● **Required action**:
What lines in the records below contain the string "views"? Copy every one.
___ Entries provided
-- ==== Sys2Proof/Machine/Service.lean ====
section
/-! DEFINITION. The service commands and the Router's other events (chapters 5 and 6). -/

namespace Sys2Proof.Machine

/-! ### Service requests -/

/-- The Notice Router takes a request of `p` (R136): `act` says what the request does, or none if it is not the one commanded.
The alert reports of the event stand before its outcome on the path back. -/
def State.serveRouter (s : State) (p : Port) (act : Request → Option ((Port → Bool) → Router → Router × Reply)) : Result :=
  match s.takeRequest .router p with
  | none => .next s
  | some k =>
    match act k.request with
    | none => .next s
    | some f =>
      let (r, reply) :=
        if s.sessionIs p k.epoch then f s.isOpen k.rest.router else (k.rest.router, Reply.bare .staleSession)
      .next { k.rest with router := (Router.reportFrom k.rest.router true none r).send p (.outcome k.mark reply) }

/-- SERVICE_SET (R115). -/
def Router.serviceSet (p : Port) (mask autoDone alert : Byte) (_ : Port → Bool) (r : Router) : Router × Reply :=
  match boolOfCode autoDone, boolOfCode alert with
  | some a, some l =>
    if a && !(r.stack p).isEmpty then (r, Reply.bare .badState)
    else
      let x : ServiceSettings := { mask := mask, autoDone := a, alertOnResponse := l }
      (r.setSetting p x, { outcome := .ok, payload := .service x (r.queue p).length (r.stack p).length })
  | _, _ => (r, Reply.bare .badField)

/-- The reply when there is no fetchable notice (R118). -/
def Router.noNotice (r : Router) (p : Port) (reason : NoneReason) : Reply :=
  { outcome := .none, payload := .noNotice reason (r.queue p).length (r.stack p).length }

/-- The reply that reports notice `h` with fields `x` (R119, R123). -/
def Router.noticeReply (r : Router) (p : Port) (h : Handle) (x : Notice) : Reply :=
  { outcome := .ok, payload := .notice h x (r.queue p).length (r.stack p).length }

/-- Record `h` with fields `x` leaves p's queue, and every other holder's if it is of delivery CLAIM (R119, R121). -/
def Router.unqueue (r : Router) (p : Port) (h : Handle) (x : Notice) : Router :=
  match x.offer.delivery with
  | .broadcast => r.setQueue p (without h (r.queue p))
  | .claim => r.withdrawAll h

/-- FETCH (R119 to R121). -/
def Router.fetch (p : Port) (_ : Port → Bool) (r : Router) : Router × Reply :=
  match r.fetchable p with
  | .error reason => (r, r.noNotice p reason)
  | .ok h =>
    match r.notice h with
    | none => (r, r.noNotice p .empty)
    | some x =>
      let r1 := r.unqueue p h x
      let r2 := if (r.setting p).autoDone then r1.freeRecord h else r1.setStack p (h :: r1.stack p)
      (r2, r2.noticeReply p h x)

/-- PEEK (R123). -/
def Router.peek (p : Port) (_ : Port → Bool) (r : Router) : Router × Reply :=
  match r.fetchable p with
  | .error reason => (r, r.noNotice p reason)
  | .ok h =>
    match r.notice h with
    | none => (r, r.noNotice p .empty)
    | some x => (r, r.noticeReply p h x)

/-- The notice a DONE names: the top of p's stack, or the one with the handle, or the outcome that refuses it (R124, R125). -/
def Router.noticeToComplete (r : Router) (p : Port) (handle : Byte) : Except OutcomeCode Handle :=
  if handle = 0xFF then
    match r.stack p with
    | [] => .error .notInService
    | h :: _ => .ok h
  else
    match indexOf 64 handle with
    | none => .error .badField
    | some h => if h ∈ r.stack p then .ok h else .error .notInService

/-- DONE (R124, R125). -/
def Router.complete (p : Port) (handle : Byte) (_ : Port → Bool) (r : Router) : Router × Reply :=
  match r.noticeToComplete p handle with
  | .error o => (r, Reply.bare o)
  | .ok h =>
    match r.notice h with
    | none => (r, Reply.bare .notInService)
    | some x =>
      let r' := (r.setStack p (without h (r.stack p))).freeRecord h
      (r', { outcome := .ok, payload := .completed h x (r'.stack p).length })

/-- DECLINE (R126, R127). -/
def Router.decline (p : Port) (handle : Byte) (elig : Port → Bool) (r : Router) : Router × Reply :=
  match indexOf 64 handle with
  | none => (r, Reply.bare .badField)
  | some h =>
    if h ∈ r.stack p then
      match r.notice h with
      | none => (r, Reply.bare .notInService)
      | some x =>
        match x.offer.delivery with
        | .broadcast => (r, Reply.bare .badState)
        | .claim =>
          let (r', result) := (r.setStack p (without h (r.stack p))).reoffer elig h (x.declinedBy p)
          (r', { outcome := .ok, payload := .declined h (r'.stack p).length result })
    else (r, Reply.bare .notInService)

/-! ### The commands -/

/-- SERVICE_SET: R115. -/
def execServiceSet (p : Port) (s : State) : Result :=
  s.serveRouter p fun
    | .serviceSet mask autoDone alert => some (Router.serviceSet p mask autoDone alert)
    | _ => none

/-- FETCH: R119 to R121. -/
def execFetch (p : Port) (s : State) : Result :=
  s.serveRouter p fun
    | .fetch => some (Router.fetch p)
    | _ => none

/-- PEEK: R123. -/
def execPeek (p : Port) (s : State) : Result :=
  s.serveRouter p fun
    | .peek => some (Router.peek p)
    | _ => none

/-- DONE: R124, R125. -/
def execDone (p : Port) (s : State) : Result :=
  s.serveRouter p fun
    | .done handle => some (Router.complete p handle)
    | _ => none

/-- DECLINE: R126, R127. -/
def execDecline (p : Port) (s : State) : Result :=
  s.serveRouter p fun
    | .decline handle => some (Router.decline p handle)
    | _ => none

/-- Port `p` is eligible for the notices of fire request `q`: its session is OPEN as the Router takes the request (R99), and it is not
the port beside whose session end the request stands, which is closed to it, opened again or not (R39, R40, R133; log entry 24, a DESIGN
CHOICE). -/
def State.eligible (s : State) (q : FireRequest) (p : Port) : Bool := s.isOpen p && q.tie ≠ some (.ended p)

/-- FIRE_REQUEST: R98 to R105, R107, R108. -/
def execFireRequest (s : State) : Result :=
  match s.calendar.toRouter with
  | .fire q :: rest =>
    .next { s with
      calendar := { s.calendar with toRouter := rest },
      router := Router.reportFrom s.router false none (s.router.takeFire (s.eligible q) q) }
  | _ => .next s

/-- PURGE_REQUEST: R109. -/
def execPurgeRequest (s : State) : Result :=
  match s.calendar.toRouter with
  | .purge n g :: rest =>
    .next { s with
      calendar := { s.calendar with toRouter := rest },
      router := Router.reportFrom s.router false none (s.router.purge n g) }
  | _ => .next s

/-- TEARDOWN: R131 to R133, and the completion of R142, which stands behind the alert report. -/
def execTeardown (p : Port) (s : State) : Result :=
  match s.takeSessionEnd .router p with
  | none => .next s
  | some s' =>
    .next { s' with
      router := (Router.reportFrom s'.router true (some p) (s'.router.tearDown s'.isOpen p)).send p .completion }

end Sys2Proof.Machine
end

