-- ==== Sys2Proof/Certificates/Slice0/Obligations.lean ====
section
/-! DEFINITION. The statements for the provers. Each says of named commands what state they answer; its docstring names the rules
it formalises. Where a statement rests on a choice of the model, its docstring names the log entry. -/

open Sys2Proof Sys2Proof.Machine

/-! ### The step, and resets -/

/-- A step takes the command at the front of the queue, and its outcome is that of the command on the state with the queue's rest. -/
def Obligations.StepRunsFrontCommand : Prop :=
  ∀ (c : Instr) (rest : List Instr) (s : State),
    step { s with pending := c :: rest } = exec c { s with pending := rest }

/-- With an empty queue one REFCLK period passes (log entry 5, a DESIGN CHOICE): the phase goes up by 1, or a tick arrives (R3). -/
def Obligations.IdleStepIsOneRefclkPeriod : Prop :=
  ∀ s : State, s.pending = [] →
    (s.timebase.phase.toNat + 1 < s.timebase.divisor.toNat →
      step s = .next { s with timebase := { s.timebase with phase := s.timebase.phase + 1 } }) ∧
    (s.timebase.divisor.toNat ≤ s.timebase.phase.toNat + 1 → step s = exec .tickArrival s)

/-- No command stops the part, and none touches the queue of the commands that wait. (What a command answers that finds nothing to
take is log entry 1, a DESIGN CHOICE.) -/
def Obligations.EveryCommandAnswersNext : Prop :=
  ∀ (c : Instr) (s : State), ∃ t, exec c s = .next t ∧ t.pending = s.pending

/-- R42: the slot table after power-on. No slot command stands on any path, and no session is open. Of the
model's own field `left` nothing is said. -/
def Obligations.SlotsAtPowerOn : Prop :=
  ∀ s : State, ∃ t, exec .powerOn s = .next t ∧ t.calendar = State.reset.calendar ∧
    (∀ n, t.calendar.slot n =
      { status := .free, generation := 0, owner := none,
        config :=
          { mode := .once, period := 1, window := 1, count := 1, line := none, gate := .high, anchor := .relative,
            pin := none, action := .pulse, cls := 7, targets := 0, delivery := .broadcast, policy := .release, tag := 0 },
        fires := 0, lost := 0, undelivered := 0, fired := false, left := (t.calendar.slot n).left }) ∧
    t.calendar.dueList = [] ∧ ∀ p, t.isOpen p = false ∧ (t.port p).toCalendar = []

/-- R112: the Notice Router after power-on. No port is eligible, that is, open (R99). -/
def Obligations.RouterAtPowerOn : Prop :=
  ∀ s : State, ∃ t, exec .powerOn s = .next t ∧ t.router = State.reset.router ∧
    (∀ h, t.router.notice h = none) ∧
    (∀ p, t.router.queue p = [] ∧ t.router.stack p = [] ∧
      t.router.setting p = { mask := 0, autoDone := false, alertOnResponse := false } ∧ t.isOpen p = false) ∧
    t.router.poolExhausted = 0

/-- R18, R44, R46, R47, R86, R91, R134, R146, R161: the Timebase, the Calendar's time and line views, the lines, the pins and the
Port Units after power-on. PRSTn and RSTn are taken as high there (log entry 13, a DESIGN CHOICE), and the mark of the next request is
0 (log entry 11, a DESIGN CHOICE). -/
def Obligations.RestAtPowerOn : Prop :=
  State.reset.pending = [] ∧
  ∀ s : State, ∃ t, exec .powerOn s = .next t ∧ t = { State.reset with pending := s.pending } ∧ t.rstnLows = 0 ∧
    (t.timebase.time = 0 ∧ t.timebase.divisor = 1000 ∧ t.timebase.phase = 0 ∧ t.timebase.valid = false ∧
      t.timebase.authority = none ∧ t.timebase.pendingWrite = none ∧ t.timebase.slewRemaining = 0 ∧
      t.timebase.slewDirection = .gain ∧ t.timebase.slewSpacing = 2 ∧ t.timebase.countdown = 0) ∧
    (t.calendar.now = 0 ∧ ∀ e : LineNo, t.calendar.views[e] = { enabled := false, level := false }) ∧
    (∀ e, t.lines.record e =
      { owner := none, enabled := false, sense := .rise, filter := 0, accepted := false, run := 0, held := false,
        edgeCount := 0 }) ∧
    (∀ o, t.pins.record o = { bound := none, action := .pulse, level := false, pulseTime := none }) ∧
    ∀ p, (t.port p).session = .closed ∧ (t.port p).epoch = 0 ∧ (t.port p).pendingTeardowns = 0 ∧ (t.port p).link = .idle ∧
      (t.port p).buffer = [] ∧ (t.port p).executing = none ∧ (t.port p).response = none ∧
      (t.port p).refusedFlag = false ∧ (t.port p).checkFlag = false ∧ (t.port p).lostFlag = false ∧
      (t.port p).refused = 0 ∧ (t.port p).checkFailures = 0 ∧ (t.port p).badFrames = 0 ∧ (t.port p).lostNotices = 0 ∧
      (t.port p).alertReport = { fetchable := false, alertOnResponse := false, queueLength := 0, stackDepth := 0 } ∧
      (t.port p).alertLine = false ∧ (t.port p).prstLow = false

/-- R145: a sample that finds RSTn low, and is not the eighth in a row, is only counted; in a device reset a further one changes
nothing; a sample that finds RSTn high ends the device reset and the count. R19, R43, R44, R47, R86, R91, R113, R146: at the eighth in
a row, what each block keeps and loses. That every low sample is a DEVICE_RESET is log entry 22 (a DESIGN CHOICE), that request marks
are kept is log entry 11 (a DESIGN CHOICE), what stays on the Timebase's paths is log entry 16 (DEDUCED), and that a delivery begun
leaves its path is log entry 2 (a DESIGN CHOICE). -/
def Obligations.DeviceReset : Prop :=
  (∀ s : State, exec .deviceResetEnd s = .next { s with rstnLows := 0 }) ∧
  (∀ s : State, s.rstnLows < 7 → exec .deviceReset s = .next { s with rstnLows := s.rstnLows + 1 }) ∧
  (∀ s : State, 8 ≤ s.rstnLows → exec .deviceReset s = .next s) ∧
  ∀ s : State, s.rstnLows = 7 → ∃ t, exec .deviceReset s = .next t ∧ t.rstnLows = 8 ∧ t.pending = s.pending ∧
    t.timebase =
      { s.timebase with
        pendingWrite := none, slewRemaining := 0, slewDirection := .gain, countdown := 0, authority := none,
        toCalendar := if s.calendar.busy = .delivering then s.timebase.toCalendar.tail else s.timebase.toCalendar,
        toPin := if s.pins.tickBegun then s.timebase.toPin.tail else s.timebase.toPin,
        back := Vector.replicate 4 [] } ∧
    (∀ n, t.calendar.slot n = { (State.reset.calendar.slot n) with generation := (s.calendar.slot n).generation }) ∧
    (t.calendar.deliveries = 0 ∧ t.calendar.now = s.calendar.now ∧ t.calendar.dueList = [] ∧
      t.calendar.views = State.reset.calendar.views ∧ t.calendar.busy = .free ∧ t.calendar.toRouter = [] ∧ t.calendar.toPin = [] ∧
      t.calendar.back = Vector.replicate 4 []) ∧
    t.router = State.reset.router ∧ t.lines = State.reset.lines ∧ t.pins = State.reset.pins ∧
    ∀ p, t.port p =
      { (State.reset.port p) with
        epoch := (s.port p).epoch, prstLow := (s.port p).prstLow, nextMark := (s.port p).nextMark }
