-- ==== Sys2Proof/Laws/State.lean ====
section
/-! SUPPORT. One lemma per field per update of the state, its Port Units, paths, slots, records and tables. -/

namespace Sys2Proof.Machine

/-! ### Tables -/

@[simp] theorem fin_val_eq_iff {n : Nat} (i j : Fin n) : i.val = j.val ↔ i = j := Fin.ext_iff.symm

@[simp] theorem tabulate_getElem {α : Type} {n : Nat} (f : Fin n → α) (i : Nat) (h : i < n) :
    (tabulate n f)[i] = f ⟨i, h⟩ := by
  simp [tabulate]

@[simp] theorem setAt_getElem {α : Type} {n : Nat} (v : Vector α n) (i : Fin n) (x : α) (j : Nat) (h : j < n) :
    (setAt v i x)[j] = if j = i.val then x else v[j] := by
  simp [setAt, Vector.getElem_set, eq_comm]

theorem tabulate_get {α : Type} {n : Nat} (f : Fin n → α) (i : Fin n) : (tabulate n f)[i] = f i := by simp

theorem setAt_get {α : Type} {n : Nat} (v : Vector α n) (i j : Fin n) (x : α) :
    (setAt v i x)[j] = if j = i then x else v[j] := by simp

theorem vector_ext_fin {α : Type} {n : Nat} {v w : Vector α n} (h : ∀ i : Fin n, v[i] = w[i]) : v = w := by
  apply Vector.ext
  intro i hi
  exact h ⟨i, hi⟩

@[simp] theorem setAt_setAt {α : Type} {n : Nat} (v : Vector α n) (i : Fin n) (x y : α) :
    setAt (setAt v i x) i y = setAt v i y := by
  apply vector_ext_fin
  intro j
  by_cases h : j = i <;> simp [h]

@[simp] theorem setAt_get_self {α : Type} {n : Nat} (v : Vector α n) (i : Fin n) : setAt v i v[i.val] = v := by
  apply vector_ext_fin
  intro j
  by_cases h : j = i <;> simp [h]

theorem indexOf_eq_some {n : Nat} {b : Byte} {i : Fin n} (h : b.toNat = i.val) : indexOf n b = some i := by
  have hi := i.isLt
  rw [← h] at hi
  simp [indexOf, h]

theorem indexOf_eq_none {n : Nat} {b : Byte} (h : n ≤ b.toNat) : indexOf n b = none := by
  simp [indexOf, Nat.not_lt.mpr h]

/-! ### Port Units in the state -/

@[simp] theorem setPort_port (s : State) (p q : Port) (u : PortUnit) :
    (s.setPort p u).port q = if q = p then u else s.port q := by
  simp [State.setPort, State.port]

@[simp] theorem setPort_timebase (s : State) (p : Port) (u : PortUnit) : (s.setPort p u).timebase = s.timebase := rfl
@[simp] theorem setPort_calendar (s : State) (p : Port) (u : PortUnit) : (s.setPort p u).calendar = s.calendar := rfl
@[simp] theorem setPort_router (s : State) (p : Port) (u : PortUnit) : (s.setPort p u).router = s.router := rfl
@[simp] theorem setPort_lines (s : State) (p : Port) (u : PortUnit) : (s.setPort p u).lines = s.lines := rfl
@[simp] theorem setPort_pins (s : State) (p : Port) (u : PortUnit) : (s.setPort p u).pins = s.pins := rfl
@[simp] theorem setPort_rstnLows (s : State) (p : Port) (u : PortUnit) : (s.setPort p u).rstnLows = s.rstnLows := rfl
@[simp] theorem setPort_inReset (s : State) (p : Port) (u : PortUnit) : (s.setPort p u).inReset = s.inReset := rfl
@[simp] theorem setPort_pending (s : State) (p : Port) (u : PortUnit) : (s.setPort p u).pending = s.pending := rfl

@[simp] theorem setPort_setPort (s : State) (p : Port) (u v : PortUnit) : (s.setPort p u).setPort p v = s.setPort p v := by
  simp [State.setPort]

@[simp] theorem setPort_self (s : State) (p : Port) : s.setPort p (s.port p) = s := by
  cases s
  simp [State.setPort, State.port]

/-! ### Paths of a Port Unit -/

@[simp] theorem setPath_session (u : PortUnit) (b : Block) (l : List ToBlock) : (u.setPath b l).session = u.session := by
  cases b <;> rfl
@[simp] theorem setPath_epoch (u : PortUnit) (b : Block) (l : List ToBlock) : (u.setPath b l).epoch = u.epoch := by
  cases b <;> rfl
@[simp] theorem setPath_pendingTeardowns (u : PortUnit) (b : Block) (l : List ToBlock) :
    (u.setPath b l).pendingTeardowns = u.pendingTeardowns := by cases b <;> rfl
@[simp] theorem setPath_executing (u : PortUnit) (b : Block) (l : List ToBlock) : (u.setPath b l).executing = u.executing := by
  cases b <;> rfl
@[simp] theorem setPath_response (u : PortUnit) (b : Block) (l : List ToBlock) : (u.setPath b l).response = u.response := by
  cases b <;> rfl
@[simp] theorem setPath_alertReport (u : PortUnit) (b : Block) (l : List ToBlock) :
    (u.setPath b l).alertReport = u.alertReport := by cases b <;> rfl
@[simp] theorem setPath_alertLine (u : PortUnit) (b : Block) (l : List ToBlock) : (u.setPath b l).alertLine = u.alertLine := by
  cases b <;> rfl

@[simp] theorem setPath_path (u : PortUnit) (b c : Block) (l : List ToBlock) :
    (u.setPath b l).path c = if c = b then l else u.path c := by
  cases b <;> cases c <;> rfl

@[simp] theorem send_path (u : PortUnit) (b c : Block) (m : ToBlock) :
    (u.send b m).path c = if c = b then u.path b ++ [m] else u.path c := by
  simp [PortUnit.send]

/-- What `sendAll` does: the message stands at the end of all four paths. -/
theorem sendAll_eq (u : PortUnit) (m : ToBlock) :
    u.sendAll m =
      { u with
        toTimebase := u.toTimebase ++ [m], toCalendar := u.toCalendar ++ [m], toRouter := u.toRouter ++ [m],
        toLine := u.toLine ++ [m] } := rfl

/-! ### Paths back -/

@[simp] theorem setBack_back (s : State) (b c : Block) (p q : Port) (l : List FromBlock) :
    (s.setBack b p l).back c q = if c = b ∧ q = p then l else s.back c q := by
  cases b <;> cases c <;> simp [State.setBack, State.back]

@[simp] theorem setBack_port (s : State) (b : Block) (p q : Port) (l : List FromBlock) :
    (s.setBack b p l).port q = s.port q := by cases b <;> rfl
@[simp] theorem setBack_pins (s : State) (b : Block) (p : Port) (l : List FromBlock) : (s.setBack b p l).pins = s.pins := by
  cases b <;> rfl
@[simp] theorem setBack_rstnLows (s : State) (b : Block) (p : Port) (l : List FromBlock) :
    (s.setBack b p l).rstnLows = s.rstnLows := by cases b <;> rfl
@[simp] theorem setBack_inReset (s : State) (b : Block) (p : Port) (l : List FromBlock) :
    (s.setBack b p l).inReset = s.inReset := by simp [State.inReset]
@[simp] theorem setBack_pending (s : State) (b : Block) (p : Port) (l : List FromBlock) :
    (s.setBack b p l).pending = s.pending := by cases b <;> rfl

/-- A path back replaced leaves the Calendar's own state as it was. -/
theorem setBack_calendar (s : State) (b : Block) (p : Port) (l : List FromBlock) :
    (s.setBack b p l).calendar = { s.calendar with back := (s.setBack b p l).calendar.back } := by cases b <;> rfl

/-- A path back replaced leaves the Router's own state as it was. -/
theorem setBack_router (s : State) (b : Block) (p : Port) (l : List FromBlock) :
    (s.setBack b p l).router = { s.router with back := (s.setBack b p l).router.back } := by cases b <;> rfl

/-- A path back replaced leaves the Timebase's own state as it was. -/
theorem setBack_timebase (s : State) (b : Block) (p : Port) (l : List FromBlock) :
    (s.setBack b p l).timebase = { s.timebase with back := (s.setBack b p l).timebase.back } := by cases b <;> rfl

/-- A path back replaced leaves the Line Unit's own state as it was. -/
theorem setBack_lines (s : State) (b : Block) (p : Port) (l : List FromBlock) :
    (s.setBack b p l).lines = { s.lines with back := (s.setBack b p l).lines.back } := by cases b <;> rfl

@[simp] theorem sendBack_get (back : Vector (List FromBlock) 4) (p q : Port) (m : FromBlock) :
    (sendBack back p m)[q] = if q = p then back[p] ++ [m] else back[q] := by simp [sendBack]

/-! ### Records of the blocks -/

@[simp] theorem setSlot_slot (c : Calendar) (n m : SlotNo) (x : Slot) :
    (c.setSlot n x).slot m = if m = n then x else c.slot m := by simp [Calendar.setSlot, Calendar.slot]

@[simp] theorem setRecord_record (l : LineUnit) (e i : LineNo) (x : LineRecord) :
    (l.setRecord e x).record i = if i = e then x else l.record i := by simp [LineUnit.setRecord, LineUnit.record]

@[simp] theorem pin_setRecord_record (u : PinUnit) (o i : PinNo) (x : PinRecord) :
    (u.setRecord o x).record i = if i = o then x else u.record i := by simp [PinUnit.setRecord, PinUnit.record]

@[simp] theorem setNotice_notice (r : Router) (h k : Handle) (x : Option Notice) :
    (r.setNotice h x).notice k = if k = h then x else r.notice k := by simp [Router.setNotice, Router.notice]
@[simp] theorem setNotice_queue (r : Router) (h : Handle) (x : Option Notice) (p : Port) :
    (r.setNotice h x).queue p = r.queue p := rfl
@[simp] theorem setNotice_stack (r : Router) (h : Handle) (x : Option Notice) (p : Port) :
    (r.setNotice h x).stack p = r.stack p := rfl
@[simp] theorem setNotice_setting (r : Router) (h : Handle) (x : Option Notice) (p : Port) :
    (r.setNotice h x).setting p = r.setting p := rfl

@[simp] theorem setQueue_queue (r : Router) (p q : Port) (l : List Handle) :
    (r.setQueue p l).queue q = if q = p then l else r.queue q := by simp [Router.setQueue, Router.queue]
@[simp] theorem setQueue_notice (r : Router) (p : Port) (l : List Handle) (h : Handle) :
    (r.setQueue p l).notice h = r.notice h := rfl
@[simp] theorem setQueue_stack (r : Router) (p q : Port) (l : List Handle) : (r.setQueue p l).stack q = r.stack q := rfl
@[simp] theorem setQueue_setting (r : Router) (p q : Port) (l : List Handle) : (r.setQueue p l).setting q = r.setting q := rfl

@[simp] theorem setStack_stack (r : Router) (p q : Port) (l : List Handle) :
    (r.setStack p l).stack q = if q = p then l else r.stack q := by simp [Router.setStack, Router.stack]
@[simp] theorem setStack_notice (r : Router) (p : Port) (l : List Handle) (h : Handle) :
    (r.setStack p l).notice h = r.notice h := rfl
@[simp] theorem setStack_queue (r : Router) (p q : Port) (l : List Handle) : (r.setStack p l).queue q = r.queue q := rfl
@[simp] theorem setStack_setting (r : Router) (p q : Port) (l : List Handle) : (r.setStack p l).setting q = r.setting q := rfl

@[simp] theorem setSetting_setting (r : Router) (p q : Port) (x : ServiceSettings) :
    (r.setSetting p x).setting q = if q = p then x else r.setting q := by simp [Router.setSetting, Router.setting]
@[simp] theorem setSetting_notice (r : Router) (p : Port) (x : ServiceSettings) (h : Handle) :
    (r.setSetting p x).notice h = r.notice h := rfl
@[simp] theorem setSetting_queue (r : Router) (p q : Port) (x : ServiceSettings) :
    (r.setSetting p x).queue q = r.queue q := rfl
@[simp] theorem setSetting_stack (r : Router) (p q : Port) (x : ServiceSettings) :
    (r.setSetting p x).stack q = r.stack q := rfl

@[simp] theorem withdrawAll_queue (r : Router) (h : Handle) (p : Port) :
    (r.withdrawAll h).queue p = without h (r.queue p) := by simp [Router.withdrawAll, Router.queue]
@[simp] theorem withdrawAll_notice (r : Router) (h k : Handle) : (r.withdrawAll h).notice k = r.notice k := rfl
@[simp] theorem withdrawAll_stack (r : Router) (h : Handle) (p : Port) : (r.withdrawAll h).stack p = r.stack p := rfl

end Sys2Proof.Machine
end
______
● **Expected output**:
/-- R18, R44, R46, R47, R86, R91, R134, R146, R161: the Timebase, the Calendar's time and line views, the lines, the pins and the
    (t.calendar.now = 0 ∧ ∀ e : LineNo, t.calendar.views[e] = { enabled := false, level := false }) ∧
      t.calendar.views = State.reset.calendar.views ∧ t.calendar.busy = .free ∧ t.calendar.toRouter = [] ∧ t.calendar.toPin = [] ∧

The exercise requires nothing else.